# How to identify "Grain" in aluminum



## scroc (Jan 16, 2017)

Hey men, I recently purchased some 7075 plate and blocks from my metal dealer and the blocks were marked with arrows showing how the grain ran.
 I cut some pieces on the bandsaw and squared them up on the lathe but was unable to notice any differences in finish or machineing quality while working with this material.
My question is how do I identify how the grain runs and does it make any difference in finish or strength?
steve


----------



## Longboy (Jan 17, 2017)

From what I am reading, "grain" in metallurgy isn't referring to a visible direction like found in a piece of wood. Rather a multi step process of tempering. The grain size determining the strength of the material. However the material can be rolled to a grain alignment for specific properties. I see terms of process like "eta precipitates" and "eta phase" but don't understand the nomenclature in my kwikie look up! If you are building aviation or marine items.....it matters. Modeling.....unlikely!

https://www.britannica.com/science/grain-solid
https://en.wikipedia.org/wiki/7075_aluminium_alloy


----------



## bobm985 (Jan 17, 2017)

Grain is usually only a factor when bending.  Tighter bends can be made across the grain without cracking, and must be considered when the bend radius is less than twice the thickness, depending on the material and its hardness.  Books on presswork can provide specifics.  Grain direction is the same as the rolling direction, lengthwise.
Regards,
Bob


----------



## Chiptosser (Jan 17, 2017)

For hobbyist applications, you don't have to worry about the grain direction.

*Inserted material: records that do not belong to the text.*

-- ==== Sys2Proof/Certificates/Slice0/Obligations.lean ====
section
/-! DEFINITION. The statements for the provers. A frame is said by `Only`, by `SameConfig`, or by giving the whole next state. -/

open Sys2Proof Sys2Proof.Machine

/-! ### Steps, resets -/

/-- Step runs the command at the front of the queue, on the state with the queue's rest. On an empty queue one millisecond passes, which is the model's choice (log 1): the running count advances by one and wraps. -/
def Obligations.StepRunsFrontCommandOrIdles : Prop :=
  (∀ (c : Instr) (rest : List Instr) (s : State),
      step { s with pending := c :: rest } = exec c { s with pending := rest }) ∧
    (∀ s : State, s.pending = [] →
        step s = .next (elapse 1 s) ∧ (elapse 1 s).ms = s.ms + 1 ∧ Only [.sib, .hau, .oru, .pcl, .dlc, .igt, .sbu, .pcc, .spu, .psc, .ms] s (elapse 1 s) ∧
          (elapse 1 s).spu.host = s.spu.host ∧ (elapse 1 s).psc.power = s.psc.power ∧ (elapse 1 s).dlc.state = s.dlc.state)

/-- Every command ends in a next state, and leaves the queue of commands as it found it. -/
def Obligations.EveryCommandEnds : Prop :=
  ∀ (c : Instr) (s : State), ∃ t, exec c s = .next t ∧ t.pending = s.pending

/-- A power-on reset with every switch deasserted, 5000 mV and 25 °C (the model's environment, log 8) gives the reset state, from every state in which no frame is on the line (log 10). That START is on the line then (log 9), that the first sample period is a whole one (log 27) and that the model's counters begin at 0 (log 36) are the model's. The reset state is sound in every block. -/
def Obligations.PowerOnGivesSoundResetState : Prop :=
  (∀ s : State, s.ulp.line = none → s.ulp.preReset = none →
      exec (.powerOnReset ⟨⟨true, true, true, false⟩, 5000, 25⟩) s = .next { State.reset with pending := s.pending }) ∧
    (State.reset.igt.KeysSound ∧ State.reset.fbf.AreasSound ∧ State.reset.BudgetSound ∧ State.reset.spu.Sound ∧
        State.reset.psc.Sound ∧ State.reset.dlc.Sound ∧ State.reset.ulp.Sound ∧ State.reset.ParamsSound ∧
        State.reset.TablesSound)

/-- A power-on, brownout or pin reset, in any state. The reset that PART_RESET FULL has ordered; the pins stand as last seen (log 8). That the first sample period is a whole one (log 27) and that the counters begin at 0 (log 36) are the model's. -/
def Obligations.FullKindResetsGiveDefaults : Prop :=
  (∀ (r : ResetSense) (s : State),
      (∃ t, exec (.powerOnReset r) s = .next t ∧ State.FreshFrom .powerOn r.pins r.rail r.temp s t) ∧
        (∃ t, exec (.brownoutReset r) s = .next t ∧ State.FreshFrom .brownout r.pins r.rail r.temp s t) ∧
        (∃ t, exec (.pinReset r) s = .next t ∧ State.FreshFrom .pin r.pins r.rail r.temp s t)) ∧
    (∀ (rail temp : Int) (s : State), s.ulp.resetDue = some .full →
        ∃ t, exec (.fullReset rail temp) s = .next t ∧ State.FreshFrom .fullCommand s.sib.pins rail temp s t)

/-- The reset that PART_RESET SOFT has ordered keeps the configuration and the switch inputs; the blocks' records start anew. A commanded reset that no command has ordered does nothing, which is the model's choice (log 38). -/
def Obligations.SoftResetKeepsConfiguration : Prop :=
  (∀ (rail temp : Int) (s : State), s.ulp.resetDue = some .soft →
      ∃ t, exec (.softReset rail temp) s = .next t ∧ t.sib = s.sib ∧ t.par = s.par ∧ t.pcl.table = s.pcl.table ∧
        t.igt.dir = s.igt.dir ∧ t.igt.entries = s.igt.entries ∧ t.igt.keys = [] ∧ t.igt.pend = [] ∧
        t.spu.rules = s.spu.rules ∧ t.spu.forceMode = s.spu.forceMode ∧ t.pcc.profile = s.pcc.profile ∧
        t.fbf.map = s.fbf.map ∧ t.fbf.input = [] ∧ t.fbf.hold = [] ∧ t.fbf.passdown = [] ∧ t.fbf.mirror = [] ∧
        t.oru = Oru.atReset s.oru.lock ∧ t.hau.lid = none ∧ t.hau.cond = .absent ∧
        t.dlc.base = none ∧ t.dlc.state = (if s.sib.presence.asserted then .settling else .absent) ∧ t.sbu.grant = 0 ∧
        t.ulp.mask = s.ulp.mask ∧ t.ulp.platform = s.ulp.platform ∧ t.ulp.driver = s.ulp.driver ∧
        t.ulp.freeze = s.ulp.freeze ∧ t.ulp.cause = .softCommand ∧ t.ulp.retained = true ∧ t.ulp.queue = [] ∧
        t.ms = 0 ∧ t.pending = s.pending) ∧
    (∀ (rail temp : Int) (s : State),
        (s.ulp.resetDue ≠ some .full → exec (.fullReset rail temp) s = .next s) ∧
          (s.ulp.resetDue ≠ some .soft → exec (.softReset rail temp) s = .next s))

/-! ### Invariants of every step -/

/-- The keys-down set holds at most 16 codes, each once, with at most one release-pending mark on each. -/
def Obligations.KeysDownStaysSound : Prop :=
  ∀ s t : State, s.igt.KeysSound → step s = .next t → t.igt.KeysSound

/-- The area map stays valid and no area holds more than its length. -/
def Obligations.AreasStaySound : Prop :=
  ∀ s t : State, s.fbf.AreasSound → step s = .next t → t.fbf.AreasSound

/-- Dock grant and pen setpoint stay within the budget together. -/
def Obligations.BudgetStaysSound : Prop :=
  ∀ s t : State, s.BudgetSound → step s = .next t → t.BudgetSound

/-- The SPU's lines and timers go with its host state and its cut stage; the state before waking, one of SLEEPING, ENTERING and OFF, and the wake source are present exactly in WAKING. Each timer of the PSC runs in its own power state only. -/
def Obligations.SleepPolicyAndPowerStateStaySound : Prop :=
  (∀ s t : State, s.spu.Sound → step s = .next t → t.spu.Sound) ∧
    (∀ s t : State, s.psc.Sound → step s = .next t → t.psc.Sound)

/-- The DLC's record stays one that its dock state allows. -/
def Obligations.DockRecordStaysSound : Prop :=
  ∀ s t : State, s.dlc.Sound → step s = .next t → t.dlc.Sound

/-- The ULP's queue, overrun list, lost count and access words keep their bounds. -/
def Obligations.UplinkStaysSound : Prop :=
  ∀ s t : State, s.ulp.Sound → step s = .next t → t.ulp.Sound

/-- Every parameter stays in its range, the pairs keep their distance, the budget covers the grant. -/
def Obligations.ParametersStayInRange : Prop :=
  ∀ s t : State, s.ParamsSound → step s = .next t → t.ParamsSound

/-- The five tables keep their sizes and hold only what their writes accept: rows of the posture table, directory entries within the 128 gate entries, key ranges of gate entries in 1..254, hit counts to 255, dwells, temperatures and sets of sleep rules, the charge profile. -/
def Obligations.TablesStaySound : Prop :=
  ∀ s t : State, s.TablesSound → step s = .next t → t.TablesSound

/-- While no command of the host waits, no event but a reset changes the configuration, and no event but a raw change moves a pin. -/
def Obligations.EventsKeepConfiguration : Prop :=
  ∀ (c : Instr) (s : State), isPlainEvent c = true → s.ulp.queue = [] →
    ∃ t, exec c s = .next t ∧ s.SameConfig t ∧ t.ulp.queue = [] ∧ ((∀ i b, c ≠ .rawChange i b) → t.sib.pins = s.sib.pins)

/-! ### Links and codings -/

/-- A command frame on the Uplink, whole and correct, is the command that its payload spells: that a host row of the table is the reception of its whole frame is the model's choice (log 6). Bytes that make no frame leave no trace: a frame with a wrong CHECK, and a frame that stops short, without another SYNC in them; that the byte with a framing error is not searched for SYNC is the model's choice (log 26). -/
def Obligations.FrameIsItsCommandOrLeavesNoTrace : Prop :=
  (∀ (ct : Byte) (s : State), s.ulp.rx = [] →
      (∀ p, p.length ≤ 60 → exec (.commandFrameReceived (frameBytes ct p)) s = hostCommand ct p s) ∧
        exec (.commandFrameReceived (frameBytes ct [1])) s = exec (.echo ct) s ∧
        (∀ idx e, e.length ≤ 57 → exec (.commandFrameReceived (frameBytes ct (2 :: 0 :: idx :: e))) s = exec (.tableWritePosture ct idx e) s) ∧
        (∀ n v, exec (.commandFrameReceived (frameBytes ct (5 :: n :: num4 (BitVec.toNat v)))) s = exec (.configSet ct n v) s) ∧
        (∀ bs, bs.length ≤ 59 → exec (.commandFrameReceived (frameBytes ct (11 :: bs))) s = exec (.passdown ct bs) s) ∧
        (∀ v, exec (.commandFrameReceived (frameBytes ct [16, v])) s = exec (.hostState ct v) s) ∧
        (∀ a i n, exec (.commandFrameReceived (frameBytes ct (21 :: a :: (num2 (BitVec.toNat i) ++ [n])))) s = exec (.areaPeek ct a i n) s) ∧
        exec (.commandFrameReceived (frameBytes ct [24, 1])) s = exec (.partResetFull ct) s) ∧
    (∀ s : State, s.awake = true →
        (∀ (ct check : Byte) (p : List Byte), s.ulp.rx = [] → p.length ≤ 60 → ct ≠ 0xA5 → (∀ b ∈ p, b ≠ 0xA5) → check ≠ 0xA5 →
            check ≠ crc8 (1 :: ct :: byte p.length :: p) →
            exec (.uplinkFrameDiscard (0xA5 :: 1 :: ct :: byte p.length :: (p ++ [check])) false) s = .next s) ∧
          (∀ (bs : List Byte), s.ulp.rx = [] → bs.length ≤ 3 → (∀ b ∈ bs, b ≠ 0xA5) →
            exec (.uplinkFrameDiscard (0xA5 :: bs) true) s = .next s) ∧
          (∀ (bs : List Byte), s.ulp.rx = 0xA5 :: bs → bs.length ≤ 3 → (∀ b ∈ bs, b ≠ 0xA5) →
            exec .interbyteTimeout s = .next { s with ulp := { s.ulp with rx := [] } }))

/-- An entry read back from its stored bytes is the entry, for every entry that a table can hold. -/
def Obligations.TableEntriesRoundTrip : Prop :=
  (∀ r : PostureRow, r.acceptable = true → r.code ≤ 15 → PostureRow.ofBytes r.bytes = r) ∧
    (∀ d : GateDir, d.first ≤ 127 → d.count ≤ 32 → d.first + d.count ≤ 128 → gateDirOf d.bytes = some d) ∧
    (∀ g : GateEntry, g.cls = .key → 1 ≤ g.low → g.low ≤ g.high → g.high ≤ 254 → gateEntryOf g.bytes = some { g with hits := 0 }) ∧
    (∀ g : GateEntry, g.cls = .point → g.low ≤ 255 → g.high ≤ 255 → gateEntryOf g.bytes = some { g with hits := 0 }) ∧
    (∀ r : SleepRule, r.minIdle ≤ 65535 → r.dwell ≤ 60000 → (∀ x, r.temp = some x → -40 ≤ x ∧ x ≤ 125) →
      (r.enabled = true → r.postures ≠ 0 ∧ r.bases ≠ 0) → sleepRuleOf r.bytes = some r) ∧
    (∀ p : Profile, p.valid = true → Profile.ofBytes p.bytes = p)

/-- A well-formed frame of the base is read as what it says: KEY, TILT, STAT, POINT, NIL, IDENT; one with a wrong CHECK is not VALID. A STAT is VALID with every flags byte, its undefined bits ignored, which is the model's reading (log 42). -/
def Obligations.DockFramesAreReadBack : Prop :=
  (∀ (code : Nat) (up : Bool), 1 ≤ code → code ≤ 254 →
      parseAnswer (DockFrame.bytes ⟨0x21, [byte code, if up then 1 else 0]⟩) = some (.key code up)) ∧
    (∀ x y z : Int, fits16 x = true → fits16 y = true → fits16 z = true →
      parseAnswer (DockFrame.bytes ⟨0x23, int2 x ++ int2 y ++ int2 z⟩) = some (.tilt x y z)) ∧
    (∀ (flags : Byte) (ma : Nat), ma ≤ 65535 → parseAnswer (DockFrame.bytes ⟨0x24, flags :: num2 ma⟩) = some (.stat flags ma)) ∧
    (∀ bs : List Byte, 4 ≤ bs.length → bs.length ≤ 16 → parseAnswer (DockFrame.bytes ⟨0x22, bs⟩) = some (.point bs)) ∧
    parseAnswer (DockFrame.bytes ⟨0x25, []⟩) = some .nil ∧
    (∀ i : Ident, 1 ≤ i.rev → i.rev ≤ 15 → i.active ≤ 1000 → i.quiesced ≤ 100 → i.layout ≤ 255 →
      parseAnswer (DockFrame.bytes ⟨0x20, i.bytes⟩) = some (.ident i)) ∧
    (∀ (h check : Byte) (p : List Byte), p.length ≤ 16 → check ≠ crc8 (h :: byte p.length :: p) →
      parseAnswer (h :: byte p.length :: (p ++ [check])) = none)

/-- The pages of STATUS_READ hold a block's whole stream in order, each in at most 55 bytes. -/
def Obligations.StatusPagesHoldTheStream : Prop :=
  ∀ (s : State) (block : Nat),
    (paginate [] (blockStream s block)).flatten = (blockStream s block).flatten ∧
      ∀ p ∈ paginate [] (blockStream s block), p.length ≤ 55

/-! ### Computations -/

/-- R12, the magnitude, and its range for clamped inputs. R15, continuity: an angle near an end of travel stays at the end, and never crosses from 4320 or above to below 1440 or back; the previous angle is the hinge record's, absent while its quality is UNKNOWN. R25, the flat test with its hysteresis of 64, and the flat candidate. -/
def Obligations.MagnitudeContinuityAndFlatTest : Prop :=
  ((∀ u v : Int, magnitude u v = max u.natAbs v.natAbs + min u.natAbs v.natAbs / 2) ∧
    ∀ x y : Int, magnitude (clampAxis x) (clampAxis y) ≤ 12288) ∧
    ((∀ r, continuity none r = r) ∧
      (∀ h r,
        (4320 ≤ h → r < 1440 → continuity (some h) r = 5760) ∧ (h ≤ 1440 → 4320 ≤ r → continuity (some h) r = 0) ∧
          (¬(4320 ≤ h ∧ r < 1440) → ¬(h ≤ 1440 ∧ 4320 ≤ r) → continuity (some h) r = r) ∧
          (4320 ≤ h → 1440 ≤ continuity (some h) r) ∧ (h ≤ 1440 → continuity (some h) r < 4320)) ∧
      (∀ (s : State) (l b : Vec), s.hau.lid = some l → s.hau.base = some b → s.hau.cond = .fresh →
        s.par.mMin ≤ magnitude l.y l.z → s.par.mMin ≤ magnitude b.y b.z →
        hingeSample s =
          some (continuity s.hau.hinge.angle (rawAngle (psi l.y l.z) (psi b.y b.z) s.par.hingeOffset))) ∧
      ∀ limit sample h, (Hinge.next limit sample h).quality = .unknown → (Hinge.next limit sample h).angle = none) ∧
    (paramRange 21 = (100, 900) ∧ Params.default.flatThreshold = 300 ∧ (∀ p : Params, p.get 21 = p.flatThreshold) ∧
      ∀ (p : Params) (inRun : Bool) (v : Vec) (o : Oru),
        (o.flat = false → ((o.evaluated p inRun v).1.flat = true ↔ magnitude v.y v.x < p.flatThreshold)) ∧
          (o.flat = true → ((o.evaluated p inRun v).1.flat = true ↔ magnitude v.y v.x < p.flatThreshold + 64)) ∧
          ((o.evaluated p inRun v).1.flat = true →
            (o.evaluated p inRun v).1.angle = none ∧
              (o.evaluated p inRun v).1.candidate = some (if 0 ≤ v.z then .flatUp else .flatDown)))

/-- The angle routine stays in 0..5759, its base angle in 0..1440; a quarter turn adds 1440, a half turn 2880, and a reflection mirrors the angle. A filter step stays in the clamped range, stays where it is for a difference below 2^k, and never passes the sample. -/
def Obligations.AngleAndFilterRanges : Prop :=
  (∀ u v : Int,
      psi u v < 5760 ∧ baseAngle u.natAbs v.natAbs ≤ 1440 ∧
        (0 < u → 0 < v → psi (-v) u = psi u v + 1440 ∧ psi (-u) (-v) = psi u v + 2880 ∧ psi (-u) v = 2880 - psi u v ∧
          psi u (-v) = if psi u v = 0 then 0 else 5760 - psi u v)) ∧
    (∀ (k : Nat) (s v : Int), -8192 ≤ s → s ≤ 8191 → -8192 ≤ v → v ≤ 8191 →
        -8192 ≤ smoothAxis k s v ∧ smoothAxis k s v ≤ 8191 ∧ ((v - s).natAbs < 2 ^ k → smoothAxis k s v = s) ∧
          (smoothAxis 0 s v = v) ∧ min s v ≤ smoothAxis k s v ∧ smoothAxis k s v ≤ max s v)

/-- R42 and R43: when a row matches, with the band widened by a margin; the margin is a parameter, 0 to 480 and 80 by default; a committed row that passes its re-test stays the candidate; otherwise the first row that matches unwidened gives the candidate, and code 0 without a row where none does. -/
def Obligations.PostureChoiceFollowsRowOrder : Prop :=
  (paramRange 24 = (0, 480) ∧ Params.default.hysteresis = 80 ∧ ∀ p : Params, p.get 24 = p.hysteresis) ∧ ∀ s : State,
    (∀ (m : Nat) (r : PostureRow),
        rowMatches m s r = true ↔
          r.valid = true ∧ (∀ a, s.hau.hinge.angle = some a → r.low - m ≤ a ∧ a ≤ min 5760 (r.high + m)) ∧
            (s.hau.hinge.angle = none → r.low = 0 ∧ r.high = 5760) ∧
            (s.oru.committed ≠ .unknown → r.orients.getLsbD s.oru.committed.code = true) ∧
            (s.oru.committed = .unknown → r.orients = BitVec.allOnes 6) ∧ r.bases.getLsbD s.pcl.cond.code = true) ∧
      (∀ (i : Nat) (r : PostureRow), s.pcl.row = some i → s.pcl.table[i]? = some r → r.valid = true → r.code = s.pcl.code →
        rowMatches s.par.hysteresis s r = true → choosePosture s = (s.pcl.code, some i)) ∧
      ((∀ (i : Nat) (r : PostureRow), s.pcl.row = some i → s.pcl.table[i]? = some r → r.valid = true → r.code = s.pcl.code →
          rowMatches s.par.hysteresis s r = false) →
        (∀ (i : Nat) (r : PostureRow), s.pcl.table[i]? = some r → rowMatches 0 s r = true →
          (∀ (j : Nat) (q : PostureRow), j < i → s.pcl.table[j]? = some q → rowMatches 0 s q = false) →
          choosePosture s = (r.code, some i)) ∧
        ((∀ r ∈ s.pcl.table, rowMatches 0 s r = false) → choosePosture s = (0, none)))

Unless you are making something 5,10,20 feet long and exposed to many flex cycles.


----------



## bazmak (Jan 17, 2017)

Certain alum alloys should be folded across the grain.If folded with the grain
it weakens the metal and even cracks.If my memory serves me correctly
what we used to call duraluminiun was prone.Also certain alloys work/age harden which also causes problem.No experience but the aircraft industry
has very strict stds


----------



## Nick Hulme (Jan 18, 2017)

Etchants for Aluminium alloys usually include HF so I don't think home metallurgy/microscopy is a practical option ;-)


----------